After receiving the AWAITING_AUTHENTICATOR_ENROLLMENT_SELECTION status and the list of authenticators, you need to provide the user with a form to select the authenticator to enroll. In the following wireframe, there is only one password authenticator to enroll.

A choose your authenticator form with only a password authenticator option and a next button

4: The user selects the authenticator to enroll

Pass the user-selected authenticator (in this case, the password authenticator) to the IDXAuthenticationWrapper.selectAuthenticator() method.

val authenticationResponse = idxAuthenticationWrapper.selectAuthenticator(proceedContext, authenticator)

This request returns an AuthenticationResponse object with AuthenticationStatus=AWAITING_AUTHENTICATOR_VERIFICATION. You need to build a form for the user to enter their password in this authenticator verification step.

A set password form with two fields to enter and to confirm a password and a submit button

5: Verify the authenticator and display additional authenticators

After the user enters their new password, call the IDXAuthenticationWrapper.verifyAuthenticator() method with the user's password.

val verifyAuthenticatorOptions = VerifyAuthenticatorOptions(newPassword)
val authenticationResponse = idxAuthenticationWrapper.verifyAuthenticator(proceedContext, verifyAuthenticatorOptions)

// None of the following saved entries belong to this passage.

-- ==== Sys2Proof/Machine/View.lean ====
section
/-! DEFINITION. Reads of the management space (R51 to R59, R83, R174, R300): what each register shows, the LO/HI latches (R56), and
what a read that is not answered captures. -/

namespace Sys2Proof.Machine

open Sys2Proof

/-- A number whose bit `i` is `f i`, for `i` below `n`. -/
def bitmap (n : Nat) (f : Nat → Bool) : Nat := (List.range n).foldl (fun m i => if f i then m + 2 ^ i else m) 0

/-- A register as it is held: RWS fields read the shadow (R57). -/
def State.plainWord (s : State) (p off : Nat) : Word :=
  let m := rwsMask p off
  (s.rd (regKey p off) &&& ~~~m) ||| (s.shadowOf (regKey p off) &&& m)

/-! PLAZA and ARCADE (chapter 04). -/

/-- A rectangle's corner as a word: X in the low half. -/
def cornerWord (x y : Nat) : Nat := x % 65536 + y % 65536 * 65536

/-- The handle of an SDT entry (R82). -/
def State.handleOf (s : State) (i : Nat) : Nat := i % 4096 + (s.surf i).gen * 65536

/-- Whether any tile of a head is VALID. -/
def State.anyValid (s : State) (h : Nat) : Bool := s.tiles.any fun (p : Nat × Tile) => p.1 / 8192 == h && p.2.valid

/-- PLZ_PLANE_VIEW[k] of the selected plane. -/
def State.planeView (s : State) (sec : Bool) (k : Nat) : Nat :=
  let h := s.gf PG_PLAZA R.PLZ_PLANE_SEL_HEAD
  let p := s.gf PG_PLAZA R.PLZ_PLANE_SEL_PLANE
  let x := s.plane h p
  let c := x.act
  if !sec && (p = 15 || s.secureOwned (pgAve h)) then 0
  else if p = 14 then (if k = 1 && s.anyValid h then 1 else 0)
  else match k with
    | 0 => match c.surf with | some i => s.handleOf i | none => 0
    | 1 => (if c.enable then 1 else 0) + (if c.static then 2 else 0) + c.alpha % 4 * 4 + (if c.keyEn then 16 else 0) +
        (if (s.flatten h).contains p then 32 else 0) + c.z % 16 * 256 + c.csc % 4 * 4096 + c.galpha % 256 * 65536
    | 2 => cornerWord c.dst.x0 c.dst.y0
    | 3 => cornerWord c.dst.x1 c.dst.y1
    | 4 => cornerWord c.src.x0 c.src.y0
    | 5 => cornerWord c.src.x1 c.src.y1
    | 6 => c.key
    | _ => x.changed

/-- The accounting of the last completed frame of the selected head. -/
def State.acctOf (s : State) : List Nat := (s.head (s.gf PG_PLAZA R.PLZ_ACCT_SEL_HEAD)).acct

def State.plazaView (s : State) (sec : Bool) (off : Nat) : Option Nat :=
  if off = 0x44 then some (s.activeSlices + (if s.spareSlice.isSome then 8 else 0))
  else if off = 0x48 then some (min 65535 (s.unitLoad false) + s.budget * 65536)
  else if 0x60 ≤ off && off < 0x80 then some (s.planeView sec ((off - 0x60) / 4))
  else if 0x180 ≤ off && off < 0x1A0 then
    let h := (off - 0x180) / 4
    some (min 65535 (s.headLoad h false) + min 65535 ((maxCost (s.headMode h) (s.cfgs h false) + 3) / 4) * 65536)
  else if off = 0x1C4 then some (s.acctOf.getD 0 0)
  else if off = 0x1C8 then some (s.acctOf.getD 0 0 / 4294967296)
  else if 0x200 ≤ off && off < 0x240 then some (s.acctOf.getD (3 + (off - 0x200) / 4) 0)
  else if off = 0x240 then some (min 65535 (s.acctOf.getD 1 0) + min 65535 (s.acctOf.getD 2 0) * 65536)
  else none

def State.arcadeView (s : State) (off : Nat) : Option Nat :=
  if off = 0x5C then
    let sram := (s.tiles.filter fun (p : Nat × Tile) => decide (p.2.slot < 1536)).length
    some (sram + (s.tiles.length - sram) * 32768)
  else none

/-! AGE (chapter 06). -/

def State.ageView (s : State) (p off : Nat) : Option Nat :=
  let h := p - 48
  let x := s.region h (s.gf p R.AGE_SEL_REGION)
  let count (f : Region → Bool) := ((List.range 64).filter fun r => f (s.region h r)).length
  let armed := s.running && s.headSt h = hRUN && s.linkSt h = lUP && !s.blanked h
  let map (f : Region → Bool) := bitmap 64 fun r => f (s.region h r)
  if off = 0x40 then
    some ((if s.blanked h then 1 else 0) + (if armed then 2 else 0) + count (fun y => y.stale) * 256 +
      count (fun y => y.sig = 3) * 65536)
  else if off = 0x58 then some (map fun y => y.stale)
  else if off = 0x5C then some (map (fun y => y.stale) / 4294967296)
  else if off = 0x60 then some (map fun y => y.sig = 3)
  else if off = 0x64 then some (map (fun y => y.sig = 3) / 4294967296)
  else if off = 0x74 then some x.vFrame
  else if off = 0x78 then some (x.vFrame / 4294967296)
  else if off = 0x7C then some x.vCt
  else if off = 0x80 then some (x.vCt / 4294967296)
  else if off = 0x84 then some x.vGlass
  else if off = 0x88 then some (x.vGlass / 4294967296)
  else if off = 0x8C then some (min 4294967295 x.vAge)
  else if off = 0x90 then
    some ((if x.vStale then 1 else 0) + (if x.noContent then 2 else 0) + (if x.outOfArea then 4 else 0) + x.sig * 16 +
      (if x.vMatch then 64 else 0) + (if x.vSubst then 128 else 0) + x.vPlane % 16 * 256 +
      (match x.vInst with | some i => i % 256 * 65536 + 16777216 | none => 0))
  else if off = 0x94 then some x.staleFrames
  else if off = 0x98 then some (x.transient + x.lasting * 65536)
  else none

/-! CHN and SEC (chapters 07 and 10). -/

def State.chnView (s : State) (off : Nat) : Option Nat :=
  let x := s.group (s.gf PG_CHN R.CHN_WALL_SEL_GROUP)
  let count (f : Member → Bool) := (x.mem.filter fun (p : Nat × Member) => f p.2).length
  let last := x.last.getD (0, 0)
  if off = 0x5C then (if s.isMaster then some (s.unitCount + s.unitCount * 65536) else none)
  else if off = 0xAC then some (count (fun m => m.present) + count (fun m => m.excluded) * 65536)
  else if off = 0xB0 then some (count (fun m => m.ready.isSome) + min 255 x.defers * 65536)
  else if off = 0xB4 then some last.1
  else if off = 0xB8 then some (last.1 / 4294967296)
  else if off = 0xBC then some last.2
  else none

/-- The BLOCK_IDs of R338. -/
def allBlocks : List Nat :=
  (List.range 8) ++ (List.range 8).map (· + 0x1000) ++ (List.range 4).map (· + 0x2000) ++ (List.range 16).map (· + 0x3000) ++
    (List.range 4).map (· + 0x4000)
/-- SEC_OWN_MAP: the blocks whose OWNER.WORLD is 1. -/
def State.ownMap (s : State) : Nat := (allBlocks.filter fun b => s.blkSecure b).foldl (fun m b => m + 2 ^ blkBit b) 0

/-- The effective debug enables, in DBG_CTRL order (R347). -/
def State.dbgEffective (s : State) : Nat :=
  let e (i : Nat) := !Config.fuseDebugKill && (bit (s.rd (regKey PG_DEBUG 0x40)).toNat i || bit Config.fuseDebugEn i)
  let sni := e 1 || e 0
  let ni := e 2 || e 0
  (if e 0 then 1 else 0) + (if sni then 2 else 0) + (if ni then 4 else 0) + (if e 3 || sni || ni then 8 else 0)

/-! MEM and SWEEP (chapters 11 and 12). -/

/-- Signed owed refreshes of a group (R368). -/
def State.owedCount (s : State) (g : Nat) : Int := ((s.mgrp g).owed.length : Int) - ((s.mgrp g).pulled.length : Int)

/-- Registers that page 15 shows as page 14, and page 17 as page 16 ("unit"). -/
def unitReg (p off : Nat) : Bool :=
  ((p = 14 || p = 15) && (off = 0x44 || off = 0x60 || off = 0x64)) || ((p = 16 || p = 17) && 0x80 ≤ off && off < 0xB8)

def State.memView (s : State) (p off : Nat) : Option Nat :=
  if off = 0x48 then
    let w := s.rd (regKey p 0x48)
    some (putBits w 4 5 (ofInt 5 (s.owedCount (p - 14)))).toNat
  else if off = 0x5C then some (putBits (s.rd (regKey p 0x5C)) 8 8 (s.gf 14 R.MEM_SVC_KEEP)).toNat
  else if off = 0x60 then some ((s.rd (regKey 14 0x60)).toNat % 256 + s.pasrForced * 256)
  else if unitReg p off then some (s.rd (regKey 14 off)).toNat
  else none

/-- SWP_LOG_INFO of an entry. -/
def logInfo (e : LogEnt) : Nat :=
  e.state + (if e.marked then 8 else 0) + min 15 e.count * 16 + e.channel % 8 * 256 + e.position % 128 * 65536 + e.repair % 256 * 16777216

def State.sweepView (s : State) (sec : Bool) (p off : Nat) : Option Nat :=
  let g := p - 16
  let e := s.logEnt g (s.gf p R.SWP_LOG_SEL_INDEX)
  let hidden := !sec && e.state != 0 && decide (e.addr < s.wmDram)
  let secret := !sec && s.tf 16 R.RNG_STATUS_SECURE
  if off = 0x60 then
    some (((List.range 64).filter fun k => (s.logEnt g k).state != 0).length + s.gf p R.SWP_LOG_STAT_DROPPED * 65536)
  else if off = 0x68 then some (if hidden then 0 else e.addr)
  else if off = 0x6C then some (if hidden then 0 else e.addr / 4294967296)
  else if off = 0x70 then some (if hidden then 0 else logInfo e)
  else if off = 0x74 then some e.at_
  else if off = 0x78 then some (e.at_ / 4294967296)
  else if off = 0xB4 then some (min 8388608 s.validPg.length)
  else if unitReg p off then some (if secret && 0x98 ≤ off then 0 else (s.rd (regKey 16 off)).toNat)
  else none

/-! The companion die's pages (chapters 13 and 14) and GPIO (chapter 16). -/

/-- An owner register as TCH_GRP_OWN lays it out (R423). -/
def State.ownWord (s : State) (p off : Nat) (own : Bool × Option Nat) : Nat :=
  (putBits (putBits (s.rd (regKey p off)) 8 8 (own.2.getD 0)) 16 1 (if own.2.isSome then 1 else 0)).toNat

/-- Whether the one-second mark holds a GPIO pin high (R244). -/
def State.markPin (s : State) (pin : Nat) : Bool := s.markHigh.any fun m => m.1 == pin && decide (s.walltime < m.2)

/-- Whether the normal world may see what concerns electrode `e`, or object `o` (chapter 13). -/
def State.seesElec (s : State) (sec : Bool) (e : Nat) : Bool := sec || !(s.grpOwner (e / 4)).1
def State.seesObj (s : State) (sec : Bool) (o : Nat) : Bool := sec || !(s.objOwner o).1

def State.tchView (s : State) (sec : Bool) (off : Nat) : Option Nat :=
  let elecs (w : Nat) := bitmap 32 fun e => bit w e && s.seesElec sec e
  let roles (e0 w : Nat) := bitmap 32 fun b => bit w b && s.seesElec sec (e0 + b / 2)
  let touched := bitmap 40 fun o => s.objSt o = oTOUCHED && s.seesObj sec o
  let rx := s.gf PG_TCH R.TCH_VIEW_SEL_RX
  let key := if s.tf PG_TCH R.TCH_VIEW_SEL_MUTUAL then nodeKey (s.gf PG_TCH R.TCH_VIEW_SEL_TX) rx else rx
  let b := s.base key
  if off = 0x58 || off = 0x5C then some (elecs (s.rd (regKey PG_TCH off)).toNat)
  else if off = 0x60 then some (roles 0 (s.plainWord PG_TCH 0x60).toNat)
  else if off = 0x64 then some (roles 16 (s.plainWord PG_TCH 0x64).toNat)
  else if off = 0x68 then some (elecs (bitmap 32 fun e => (s.base e).prov))
  else if off = 0x6C then some touched
  else if off = 0x70 then some (touched / 4294967296)
  else if off = 0x78 then some (if s.seesElec sec rx then b.raw % 65536 + b.val % 65536 * 65536 else 0)
  else if off = 0x7C then some (if s.seesElec sec rx then ofInt 16 (s.deltaOf key) + (if b.prov then 65536 else 0) else 0)
  else if 0x80 ≤ off && off < 0xA0 then some (s.ownWord PG_TCH off (s.grpOwner ((off - 0x80) / 4)))
  else if 0x100 ≤ off && off < 0x380 then
    some (if s.seesObj sec ((off - 0x100) / 16) then (s.plainWord PG_TCH off).toNat else 0)
  else if 0x400 ≤ off then
    let o := (off - 0x400) / 4
    some (if s.seesObj sec o then (putBits (s.rd (regKey PG_TCH off)) 5 1 (if s.objProv o then 1 else 0)).toNat else 0)
  else none

def State.hapView (s : State) (off : Nat) : Option Nat :=
  let n := (off - 0x80) / 0x20
  if 0x80 ≤ off && off < 0x100 && off % 0x20 = 0x10 then some (putBits (s.rd (regKey PG_HAP off)) 8 7 (s.dutyNow n)).toNat
  else if 0x80 ≤ off && off < 0x100 && off % 0x20 = 0x14 then some (s.ownWord PG_HAP off (s.hapOwner n))
  else none

def State.audView (s : State) (off : Nat) : Option Nat :=
  let n := (off - 0x100) / 0x10
  if 0x100 ≤ off && off < 0x200 && off % 0x10 = 8 then
    some (putBits (putBits (s.rd (regKey PG_AUD off)) 8 2 (s.strClass n)) 16 8 (s.duckNow n)).toNat
  else if 0x100 ≤ off && off < 0x200 && off % 0x10 = 0xC then some (s.ownWord PG_AUD off (s.strOwner n))
  else none

/-- The GPIO page; the pins of a bank whose supply was bad are inputs (R484, R505). -/
def State.gpioView (s : State) (sec : Bool) (off : Nat) : Option Nat :=
  let dir := (s.rd (regKey PG_GPIO 0x40)).toNat
  let out := (s.rd (regKey PG_GPIO 0x44)).toNat
  let inp := (s.rd (regKey PG_GPIO 0x48)).toNat
  let sees (pin : Nat) := sec || !(s.gpioOwner (pin / 8)).1
  if off = 0x48 then some (bitmap 32 fun b => sees b && (if s.bankBad (1 + b / 16) then bit inp b
      else s.markPin b || (if bit dir b then bit out b else bit inp b)))
  else if off = 0x40 || off = 0x44 || off = 0x54 || off = 0x58 then
    some (bitmap 32 fun b => sees b && bit (s.rd (regKey PG_GPIO off)).toNat b)
  else if off = 0x4C || off = 0x50 then
    some (bitmap 32 fun b => sees (b / 2 + (if off = 0x50 then 16 else 0)) && bit (s.rd (regKey PG_GPIO off)).toNat b)
  else if 0x80 ≤ off && off < 0x90 then some (s.ownWord PG_GPIO off (s.gpioOwner ((off - 0x80) / 4)))
  else none

/-! BIST (chapter 15). -/

def State.bistView (s : State) (off : Nat) : Option Nat :=
  let f := s.bistFails.getD (s.gf PG_BIST R.BIST_FAIL_SEL_INDEX) (0, 0, 0)
  let k := s.gf PG_BIST R.BIST_SRAM_SEL_MACRO
  let m := s.macro k
  if off = 0x50 then some f.1
  else if off = 0x54 then some (f.1 / 4294967296)
  else if off = 0x58 then some (f.2.1 % 128 + f.2.2 % 8 * 256 + s.bistCount % 32 * 65536)
  else if off = 0x60 then some (Config.fuseRows k + m.rows % 8 * 8 + (Config.fuseCols k + m.cols) % 4 * 64 + (if m.bad then 256 else 0))
  else if off = 0x98 then some (fget Config.cndRomVersion s.cndVer (s.gf PG_BIST R.BIST_CND_SUBST_CND) % 65536)
  else none

/-- What register `off` of page `p` shows to a world. -/
def State.viewWord (s : State) (sec : Bool) (p off : Nat) : Word :=
  let v : Option Nat :=
    if off = 0x14 then some (s.evtStatus p)
    else if off < 0x40 then none
    else match pageType p with
      | 0x02 => if off = 0x44 then some (s.localTime 0) else if off = 0x48 then some (s.localTime 0 / 4294967296) else none
      | 0x06 => if off < 0x50 then
            let w := (s.rd (regKey p off)).toNat
            some (if bit w 1 then (if sec then w else w / 65536 * 65536 + w % 2) else w)
          else none
      | 0x07 => s.memView p off
      | 0x08 => s.sweepView sec p off
      | 0x09 => s.plazaView sec off
      | 0x0B => s.arcadeView off
      | 0x0D => s.ageView p off
      | 0x0F => s.chnView off
      | 0x10 => if off = 0x88 then some s.ownMap else if off = 0x8C then some (s.ownMap / 4294967296) else none
      | 0x12 => if off = 0x44 then some (Config.fuseDebugEn % 16 + (if Config.fuseDebugKill then 16 else 0))
          else if off = 0x48 then some s.dbgEffective else none
      | 0x14 => s.gpioView sec off
      | 0x16 => s.tchView sec off
      | 0x17 => s.hapView off
      | 0x18 => s.audView off
      | 0x1B => s.bistView off
      | _ => none
  match v with
  | some n => BitVec.ofNat 32 n
  | none => s.plainWord p off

The request returns an AuthenticationResponse object with AuthenticationStatus=AWAITING_AUTHENTICATOR_ENROLLMENT_SELECTION and an Authenticators list that contains the email and phone factors.

A choose your authenticator form with email and phone authenticator options and a next button

6: The user selects the email authenticator

In this use case, the user selects the Email authenticator as the authenticator to verify. Pass this user-selected authenticator to the IDXAuthenticationWrapper.selectAuthenticator() method.

val authenticationResponse = idxAuthenticationWrapper.selectAuthenticator(proceedContext, authenticator)

If this request is successful, a code is sent to the user's email and AuthenticationStatus=AWAITING_AUTHENTICATOR_VERIFICATION is returned. You need to build a form to capture the code for this verification step.

A form with a field for a verification code and a submit button

7: The user submits the email verification code

The user receives the verification code in their email and submits it in the verify code form. Use VerifyAuthenticationOptions (opens new window) to capture the code and send it to the IDXAuthenticationWrapper.verifyAuthenticator() method:

val verifyAuthenticatorOptions = VerifyAuthenticatorOptions(code)
val authenticationResponse =
    idxAuthenticationWrapper.verifyAuthenticator(proceedContext, verifyAuthenticatorOptions)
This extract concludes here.